Under {outdir}/ (which is {census_version}/{organism}/{N}/dataset_id/{normalization}/gap_{bool}/ by default):
| Directory | Contents |
|---|---|
params_added/ |
per-run F1 TSVs with params.yaml values attached (.tsv.gz, cached via storeDir) |
aggregated_results/files/ |
sample_results.tsv.gz, label_results.tsv.gz, *_summary.tsv.gz, plus contamination.tsv (mouse only) |
cutoff_plots/ |
F1/precision/recall vs confidence cutoff curves |
f1_distributions/ |
macro and per-label F1 histograms |
comptime_plots/ |
computational time comparisons |
aggregated_models/{formula}/{key}/files/ |
GLMM outputs — emmeans summaries, pairwise estimates, model coefficients |
post-hoc-figures/ |
multi-panel publication figures |
celltype_rankings/ |
per-cell-type rankings, Pareto configs, reliability plots |
parameter_heatmaps/ |
heatmaps across parameter combinations |
assay_exploration/ |
mouse only: single-cell vs single-nuclei comparison |
study_variance/ |
cell-type F1 variation across studies |
| File | Purpose |
|---|---|
main.nf |
Pipeline entry point |
workflows/evaluation_summary.nf |
Main workflow |
modules/local/ |
Process definitions (one dir per module) |
bin/ |
Analysis and plotting scripts |
bin/model_functions.R |
Shared R helpers for GLMM fits and emmeans |
bin/plot_utils.py |
Shared Python plot style and palettes |
bin/standalone/ |
Retired pipeline scripts kept for ad-hoc use (grant summary, cell-type granularity) |
nextflow.config |
Top-level config and parameter defaults |
conf/base.config |
Executor and (unused) resource labels |
conf/modules.config |
Per-module publishDir/conda settings |
assets/ |
Colour mappings, census taxonomy maps, mouse study/reference metadata |
params.mm.json, params.hs.json |
Organism params files |
Conda only.

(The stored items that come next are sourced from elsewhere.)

/-- The enabled shutter windows of Meridian `m`, in ticks, ascending, overlapping ones merged (R63). -/
def merWindows (b : Blk) (m : Nat) : List (Nat × Nat) :=
  let ws := (List.range 8).filterMap (fun i =>
    let v := b.rdN (Reg.MERm_STAGE_SHUTx m i)
    let s := bits v 15 0
    let e := bits v 31 16
    if s < e && e ≤ merTpf b m then some (s, e) else none)
  (sortOn (fun w => (w.1 : Int)) ws).foldl (fun acc w =>
    match acc.getLast? with
    | some l => if w.1 < l.2 then acc.dropLast ++ [(l.1, max l.2 w.2)] else acc ++ [w]
    | none => [w]) []

/-! ### Frames -/

/-- Symbols of a frame with `len` payload bytes (R176). -/
def frameSyms (len : Nat) : Nat := 14 + len

/-- Header and payload of a frame (Table 7-3). -/
def itrenBody (f : TxFrame) (seq : Nat) : List Byte :=
  toLE 1 f.type ++ toLE 1 f.flags ++ toLE 2 f.addr ++ toLE 2 seq ++ toLE 2 f.payload.length ++ f.payload

/-- The CRC that a frame carries (R176). That of a DATA frame is built on the CRC its line got when it moved (R186; log entry 23). -/
def itrenCrc (f : TxFrame) (seq : Nat) : Nat :=
  match f.lineCrc with
  | some c => crc32Join (crc32 ((itrenBody f seq).take 16)) (f.payload.length - 8) c
  | none => crc32 (itrenBody f seq)

/-- The CLAIM timeout of `port` and its word: CLAIM_TIMEOUT Rows rounded up to 10 µs, or to 1 ms with SCALE (R198). -/
def claimTimeout (b : Blk) (m : Nat) : Nat :=
  let rows := max 1 (b.fld Reg.PAIR_CONFIG 19 16)
  let span := rows * rowSpan b m
  let u10 := (span + 10000 * nsUnit - 1) / (10000 * nsUnit)
  if u10 < 32768 then u10 else 32768 + min 32767 ((span + 10 ^ 6 * nsUnit - 1) / (10 ^ 6 * nsUnit))

/-- The CLAIM frame of port `n` (Table 7-5, R198). -/
def claimFrame (b : Blk) (n : Nat) : TxFrame :=
  let c := b.rdN (Reg.STR_n_CLAIM n)
  let claim := if bit c 16 then b.fld Reg.PAIR_CLAIM 15 0 else c % 65536
  { type := 6, payload := toLE 2 claim ++ toLE 2 (claimTimeout b (strMer b n)) ++ toLE 2 b.deviceId
      ++ toLE 1 (b2n (strClaimOnly b n)) ++ toLE 1 0 }

/-- Ticks of Meridian `m` in quarter nanoseconds, rounded. -/
def ticks4 (b : Blk) (m t : Nat) : Nat := (2 * t * 4 * merPeriod b m + 2 ^ 32) / 2 ^ 33

/-- The SHUTTER frame of port `n` (Table 7-5). -/
def shutterFrame (b : Blk) (n : Nat) : TxFrame :=
  let m := strMer b n
  let ws := merWindows b m
  { type := 5, payload := toLE 1 ws.length ++ toLE 3 0
      ++ ws.flatMap (fun w => toLE 4 (ticks4 b m w.1) ++ toLE 4 (ticks4 b m (w.2 - w.1)))
      ++ toLE (64 - 8 * ws.length) 0 }

/-- The RATE frame for rate `r`. -/
def rateFrame (r : Nat) : TxFrame := { type := 7, payload := toLE 1 r ++ toLE 3 0 }
/-- The PARK frame of port `n`. -/
def parkFrame (b : Blk) (n : Nat) : TxFrame :=
  { type := 11, payload := toLE 2 (b.fld (Reg.STR_n_PARK_LIMIT n) 15 0) ++ toLE 2 0 }
/-- The SURVEY frame for node `k`; a node beyond the last address keeps 0x7FFF (R190). -/
def surveyFrame (k : Nat) : TxFrame := { type := 1, payload := toLE 2 k ++ toLE 2 (if k < 2048 then k else 0x7FFF) ++ toLE 4 0 }
/-- The ASSIGN page 0 frame for node `k`. -/
def assignFrame (k side epoch sym ns4 : Nat) : TxFrame :=
  { type := 2, addr := k, payload := toLE 1 0 ++ toLE 1 side ++ toLE 1 epoch ++ toLE 1 0 ++ toLE 4 sym ++ toLE 4 ns4 }

/-- The side of its nodes that port `n` feeds: Port-2 for a ring secondary (R170, R190). -/
def strSide (b : Blk) (n : Nat) : Nat := b2n (b.flag (Reg.STR_n_RING n) 0 && b.flag (Reg.STR_n_RING n) 6)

Python modules use scanpyenv; R modules use r4.3. Docker and Singularity profiles exist in nextflow.config but are commented out.
Python scripts rely on pandas, numpy, matplotlib, seaborn, scipy, scanpy. R scripts rely on glmmTMB, emmeans, broom.mixed, ggplot2, argparse.
main— two-classifier pipeline (scVI + Seurat) with the 2026-04-24 cleanup (AGGREGATE_RESULTS streaming, configurable emmeans params, orphan-module removal, process-label stripping).feature/integrate-scvi-knn— three-classifier variant (scVI RF + scVI kNN + Seurat); results land in non-_main_branchdirectories. Not yet synced withmain.feature/split-aggregate-results,feature/plotting-exploration— upstream development branches for the efficiency and plotting work already merged intomain.
Baseline two-classifier figures and summaries are preserved under 2024-07-01/*_main_branch/ and combined_orgs/main_branch/. Do not overwrite these on the kNN branch — its params files point to mus_musculus/ / homo_sapiens/ eval paths instead.